I’ve been kind of back and forth today, contemplating what to do. On the one hand, I don’t want to sell into such oversold levels, preferring to sell into a bounce. On the other, I wrote last week how much I wanted out of my longs and was never given the chance, leaving me with today. Luckily, I had 50% cash so the pain isn’t too bad. I covered my CRM short for +10% and lost 2.75% on my VXX intraday short. The reason I covered VXX is because it looks ugly as fuck. I’m not about to fall victim to major funds selling no matter the price, just to avoid potential ’08 losses. The fear is still fresh in the minds of managers from that time period. That said, I do have some positions performing nicely. ARUN is down less than 1% and FFIV/GSVC/MU are in line with the Naz, despite the beta. I’m still holding this garbage CENX, and SCHN, two plays I’m not going to sell down here, but would first buy more. Today I added AGQ and UUP. They kind of compete with each other, but the AGQ is small, able to be built upon, and the UUP large, thus my interests lie with an increasing dollar.

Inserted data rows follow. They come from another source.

/-! ### setPort -/

@[simp] theorem setPort_decks (s : State) (p : Nat) (k : Port) : (setPort s p k).decks = s.decks := rfl
@[simp] theorem setPort_htu (s : State) (p : Nat) (k : Port) : (setPort s p k).htu = s.htu := rfl
@[simp] theorem setPort_tt (s : State) (p : Nat) (k : Port) : (setPort s p k).tt = s.tt := rfl
@[simp] theorem setPort_ports (s : State) (p : Nat) (k : Port) : (setPort s p k).ports = mapSet {} s.ports p k := rfl
@[simp] theorem setPort_net (s : State) (p : Nat) (k : Port) : (setPort s p k).net = s.net := rfl
@[simp] theorem setPort_churn (s : State) (p : Nat) (k : Port) : (setPort s p k).churn = s.churn := rfl
@[simp] theorem setPort_host (s : State) (p : Nat) (k : Port) : (setPort s p k).host = s.host := rfl
@[simp] theorem setPort_mem (s : State) (p : Nat) (k : Port) : (setPort s p k).mem = s.mem := rfl
@[simp] theorem setPort_mgmt (s : State) (p : Nat) (k : Port) : (setPort s p k).mgmt = s.mgmt := rfl
@[simp] theorem setPort_power (s : State) (p : Nat) (k : Port) : (setPort s p k).power = s.power := rfl
@[simp] theorem setPort_thermal (s : State) (p : Nat) (k : Port) : (setPort s p k).thermal = s.thermal := rfl
@[simp] theorem setPort_safety (s : State) (p : Nat) (k : Port) : (setPort s p k).safety = s.safety := rfl
@[simp] theorem setPort_rst (s : State) (p : Nat) (k : Port) : (setPort s p k).rst = s.rst := rfl
@[simp] theorem setPort_pending (s : State) (p : Nat) (k : Port) : (setPort s p k).pending = s.pending := rfl
@[simp] theorem setPort_clock (s : State) (p : Nat) (k : Port) : (setPort s p k).clock = s.clock := rfl
@[simp] theorem setPort_free (s : State) (p : Nat) (k : Port) : (setPort s p k).free = s.free := rfl
@[simp] theorem setPort_out (s : State) (p : Nat) (k : Port) : (setPort s p k).out = s.out := rfl

/-! ### modPort -/

@[simp] theorem modPort_decks (s : State) (p : Nat) (f : Port → Port) : (modPort s p f).decks = s.decks := rfl
@[simp] theorem modPort_htu (s : State) (p : Nat) (f : Port → Port) : (modPort s p f).htu = s.htu := rfl
@[simp] theorem modPort_tt (s : State) (p : Nat) (f : Port → Port) : (modPort s p f).tt = s.tt := rfl
@[simp] theorem modPort_ports (s : State) (p : Nat) (f : Port → Port) : (modPort s p f).ports = mapSet {} s.ports p (f (portAt s p)) := rfl
@[simp] theorem modPort_net (s : State) (p : Nat) (f : Port → Port) : (modPort s p f).net = s.net := rfl
@[simp] theorem modPort_churn (s : State) (p : Nat) (f : Port → Port) : (modPort s p f).churn = s.churn := rfl
@[simp] theorem modPort_host (s : State) (p : Nat) (f : Port → Port) : (modPort s p f).host = s.host := rfl
@[simp] theorem modPort_mem (s : State) (p : Nat) (f : Port → Port) : (modPort s p f).mem = s.mem := rfl
@[simp] theorem modPort_mgmt (s : State) (p : Nat) (f : Port → Port) : (modPort s p f).mgmt = s.mgmt := rfl
@[simp] theorem modPort_power (s : State) (p : Nat) (f : Port → Port) : (modPort s p f).power = s.power := rfl
@[simp] theorem modPort_thermal (s : State) (p : Nat) (f : Port → Port) : (modPort s p f).thermal = s.thermal := rfl
@[simp] theorem modPort_safety (s : State) (p : Nat) (f : Port → Port) : (modPort s p f).safety = s.safety := rfl
@[simp] theorem modPort_rst (s : State) (p : Nat) (f : Port → Port) : (modPort s p f).rst = s.rst := rfl
@[simp] theorem modPort_pending (s : State) (p : Nat) (f : Port → Port) : (modPort s p f).pending = s.pending := rfl
@[simp] theorem modPort_clock (s : State) (p : Nat) (f : Port → Port) : (modPort s p f).clock = s.clock := rfl
@[simp] theorem modPort_free (s : State) (p : Nat) (f : Port → Port) : (modPort s p f).free = s.free := rfl
@[simp] theorem modPort_out (s : State) (p : Nat) (f : Port → Port) : (modPort s p f).out = s.out := rfl

/-! ### setLd -/

@[simp] theorem setLd_decks (s : State) (k : Nat) (x : Ld) : (setLd s k x).decks = s.decks := rfl
@[simp] theorem setLd_htu (s : State) (k : Nat) (x : Ld) : (setLd s k x).htu = s.htu := rfl
@[simp] theorem setLd_tt (s : State) (k : Nat) (x : Ld) : (setLd s k x).tt = s.tt := rfl
@[simp] theorem setLd_ports (s : State) (k : Nat) (x : Ld) : (setLd s k x).ports = s.ports := rfl
@[simp] theorem setLd_net (s : State) (k : Nat) (x : Ld) : (setLd s k x).net = s.net := rfl
@[simp] theorem setLd_churn (s : State) (k : Nat) (x : Ld) : (setLd s k x).churn = s.churn := rfl
@[simp] theorem setLd_host (s : State) (k : Nat) (x : Ld) : (setLd s k x).host = { s.host with lds := mapSet {} s.host.lds k x } := rfl
@[simp] theorem setLd_mem (s : State) (k : Nat) (x : Ld) : (setLd s k x).mem = s.mem := rfl
@[simp] theorem setLd_mgmt (s : State) (k : Nat) (x : Ld) : (setLd s k x).mgmt = s.mgmt := rfl
@[simp] theorem setLd_power (s : State) (k : Nat) (x : Ld) : (setLd s k x).power = s.power := rfl
@[simp] theorem setLd_thermal (s : State) (k : Nat) (x : Ld) : (setLd s k x).thermal = s.thermal := rfl
@[simp] theorem setLd_safety (s : State) (k : Nat) (x : Ld) : (setLd s k x).safety = s.safety := rfl
@[simp] theorem setLd_rst (s : State) (k : Nat) (x : Ld) : (setLd s k x).rst = s.rst := rfl
@[simp] theorem setLd_pending (s : State) (k : Nat) (x : Ld) : (setLd s k x).pending = s.pending := rfl
@[simp] theorem setLd_clock (s : State) (k : Nat) (x : Ld) : (setLd s k x).clock = s.clock := rfl
@[simp] theorem setLd_free (s : State) (k : Nat) (x : Ld) : (setLd s k x).free = s.free := rfl
@[simp] theorem setLd_out (s : State) (k : Nat) (x : Ld) : (setLd s k x).out = s.out := rfl

/-! ### modLd -/

@[simp] theorem modLd_decks (s : State) (k : Nat) (f : Ld → Ld) : (modLd s k f).decks = s.decks := rfl
@[simp] theorem modLd_htu (s : State) (k : Nat) (f : Ld → Ld) : (modLd s k f).htu = s.htu := rfl
@[simp] theorem modLd_tt (s : State) (k : Nat) (f : Ld → Ld) : (modLd s k f).tt = s.tt := rfl
@[simp] theorem modLd_ports (s : State) (k : Nat) (f : Ld → Ld) : (modLd s k f).ports = s.ports := rfl
@[simp] theorem modLd_net (s : State) (k : Nat) (f : Ld → Ld) : (modLd s k f).net = s.net := rfl
@[simp] theorem modLd_churn (s : State) (k : Nat) (f : Ld → Ld) : (modLd s k f).churn = s.churn := rfl
@[simp] theorem modLd_host (s : State) (k : Nat) (f : Ld → Ld) : (modLd s k f).host = { s.host with lds := mapSet {} s.host.lds k (f (ldAt s k)) } := rfl
@[simp] theorem modLd_mem (s : State) (k : Nat) (f : Ld → Ld) : (modLd s k f).mem = s.mem := rfl
@[simp] theorem modLd_mgmt (s : State) (k : Nat) (f : Ld → Ld) : (modLd s k f).mgmt = s.mgmt := rfl
@[simp] theorem modLd_power (s : State) (k : Nat) (f : Ld → Ld) : (modLd s k f).power = s.power := rfl
@[simp] theorem modLd_thermal (s : State) (k : Nat) (f : Ld → Ld) : (modLd s k f).thermal = s.thermal := rfl
@[simp] theorem modLd_safety (s : State) (k : Nat) (f : Ld → Ld) : (modLd s k f).safety = s.safety := rfl
@[simp] theorem modLd_rst (s : State) (k : Nat) (f : Ld → Ld) : (modLd s k f).rst = s.rst := rfl
@[simp] theorem modLd_pending (s : State) (k : Nat) (f : Ld → Ld) : (modLd s k f).pending = s.pending := rfl
@[simp] theorem modLd_clock (s : State) (k : Nat) (f : Ld → Ld) : (modLd s k f).clock = s.clock := rfl
@[simp] theorem modLd_free (s : State) (k : Nat) (f : Ld → Ld) : (modLd s k f).free = s.free := rfl
@[simp] theorem modLd_out (s : State) (k : Nat) (f : Ld → Ld) : (modLd s k f).out = s.out := rfl

/-! ### emit -/

@[simp] theorem emit_decks (s : State) (o : Output) : (emit s o).decks = s.decks := rfl
@[simp] theorem emit_htu (s : State) (o : Output) : (emit s o).htu = s.htu := rfl
@[simp] theorem emit_tt (s : State) (o : Output) : (emit s o).tt = s.tt := rfl
@[simp] theorem emit_ports (s : State) (o : Output) : (emit s o).ports = s.ports := rfl
@[simp] theorem emit_net (s : State) (o : Output) : (emit s o).net = s.net := rfl
@[simp] theorem emit_churn (s : State) (o : Output) : (emit s o).churn = s.churn := rfl
@[simp] theorem emit_host (s : State) (o : Output) : (emit s o).host = s.host := rfl
@[simp] theorem emit_mem (s : State) (o : Output) : (emit s o).mem = s.mem := rfl
@[simp] theorem emit_mgmt (s : State) (o : Output) : (emit s o).mgmt = s.mgmt := rfl
@[simp] theorem emit_power (s : State) (o : Output) : (emit s o).power = s.power := rfl
@[simp] theorem emit_thermal (s : State) (o : Output) : (emit s o).thermal = s.thermal := rfl
@[simp] theorem emit_safety (s : State) (o : Output) : (emit s o).safety = s.safety := rfl
@[simp] theorem emit_rst (s : State) (o : Output) : (emit s o).rst = s.rst := rfl
@[simp] theorem emit_pending (s : State) (o : Output) : (emit s o).pending = s.pending := rfl
@[simp] theorem emit_clock (s : State) (o : Output) : (emit s o).clock = s.clock := rfl
@[simp] theorem emit_free (s : State) (o : Output) : (emit s o).free = s.free := rfl
@[simp] theorem emit_out (s : State) (o : Output) : (emit s o).out = o :: s.out := rfl

/-! ### memEvent -/

@[simp] theorem memEvent_decks (s : State) (n : Nat) : (memEvent s n).decks = s.decks := rfl
@[simp] theorem memEvent_htu (s : State) (n : Nat) : (memEvent s n).htu = s.htu := rfl
@[simp] theorem memEvent_tt (s : State) (n : Nat) : (memEvent s n).tt = s.tt := rfl
@[simp] theorem memEvent_ports (s : State) (n : Nat) : (memEvent s n).ports = s.ports := rfl
@[simp] theorem memEvent_net (s : State) (n : Nat) : (memEvent s n).net = s.net := rfl
@[simp] theorem memEvent_churn (s : State) (n : Nat) : (memEvent s n).churn = s.churn := rfl
@[simp] theorem memEvent_host (s : State) (n : Nat) : (memEvent s n).host = s.host := rfl
@[simp] theorem memEvent_mem (s : State) (n : Nat) : (memEvent s n).mem = { s.mem with events := setBit s.mem.events n true } := rfl
@[simp] theorem memEvent_mgmt (s : State) (n : Nat) : (memEvent s n).mgmt = s.mgmt := rfl
@[simp] theorem memEvent_power (s : State) (n : Nat) : (memEvent s n).power = s.power := rfl
@[simp] theorem memEvent_thermal (s : State) (n : Nat) : (memEvent s n).thermal = s.thermal := rfl
@[simp] theorem memEvent_safety (s : State) (n : Nat) : (memEvent s n).safety = s.safety := rfl
@[simp] theorem memEvent_rst (s : State) (n : Nat) : (memEvent s n).rst = s.rst := rfl
@[simp] theorem memEvent_pending (s : State) (n : Nat) : (memEvent s n).pending = s.pending := rfl
@[simp] theorem memEvent_clock (s : State) (n : Nat) : (memEvent s n).clock = s.clock := rfl
@[simp] theorem memEvent_free (s : State) (n : Nat) : (memEvent s n).free = s.free := rfl
@[simp] theorem memEvent_out (s : State) (n : Nat) : (memEvent s n).out = s.out := rfl

/-! ### setHtu -/

@[simp] theorem setHtu_decks (s : State) (h : Htu) : (setHtu s h).decks = s.decks := rfl
@[simp] theorem setHtu_htu (s : State) (h : Htu) : (setHtu s h).htu = h := rfl
@[simp] theorem setHtu_tt (s : State) (h : Htu) : (setHtu s h).tt = s.tt := rfl
@[simp] theorem setHtu_ports (s : State) (h : Htu) : (setHtu s h).ports = s.ports := rfl
@[simp] theorem setHtu_net (s : State) (h : Htu) : (setHtu s h).net = s.net := rfl
@[simp] theorem setHtu_churn (s : State) (h : Htu) : (setHtu s h).churn = s.churn := rfl
@[simp] theorem setHtu_host (s : State) (h : Htu) : (setHtu s h).host = s.host := rfl
@[simp] theorem setHtu_mem (s : State) (h : Htu) : (setHtu s h).mem = s.mem := rfl
@[simp] theorem setHtu_mgmt (s : State) (h : Htu) : (setHtu s h).mgmt = s.mgmt := rfl
@[simp] theorem setHtu_power (s : State) (h : Htu) : (setHtu s h).power = s.power := rfl
@[simp] theorem setHtu_thermal (s : State) (h : Htu) : (setHtu s h).thermal = s.thermal := rfl
@[simp] theorem setHtu_safety (s : State) (h : Htu) : (setHtu s h).safety = s.safety := rfl
@[simp] theorem setHtu_rst (s : State) (h : Htu) : (setHtu s h).rst = s.rst := rfl
@[simp] theorem setHtu_pending (s : State) (h : Htu) : (setHtu s h).pending = s.pending := rfl
@[simp] theorem setHtu_clock (s : State) (h : Htu) : (setHtu s h).clock = s.clock := rfl
@[simp] theorem setHtu_free (s : State) (h : Htu) : (setHtu s h).free = s.free := rfl
@[simp] theorem setHtu_out (s : State) (h : Htu) : (setHtu s h).out = s.out := rfl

Do not expect this to be a 1 day event. Should a rally even occur, it will be sold into by lots of overhanging supply, including mine. I’m interested in getting out of some of these longs, but only at better prices, for I cannot envision selling these stocks at these valuations.

I’m also interested in shorting stocks. Namely, insurance companies unable to achieve pension plan required results, banks with poor balance sheets, companies dependent upon EPS numbers and companies with poor debt situations. CRM is obviously on my list, as is MET, M and ALL. While you may be interested in names heavily owned by institutions, looking to capitalize on forced liquidations, be weary of those with high short interests, as you’ll be shorting someone else’s cover.

In the end, I don’t feel like writing the 58,784th blog about the headwinds and tailwinds and the positives and the negatives, etc, etc, etc. All I care about is putting a plan into motion.

SELL INTO RALLIES, SHORT INTO STRENGTH, CREATE A BALANCED BOOK. LONGS AT ATTRACTIVE VALUATIONS, SHORT THE COMPANIES WHO WILL SUFFER FROM ECONOMIC DOWNTURN THE MOST.

Today I’m down 1.3%. I sit at 37% cash, 15% UUP, 48% Long (MU, GSVC, SCHN, FFIV, ARUN, CENX, AGQ)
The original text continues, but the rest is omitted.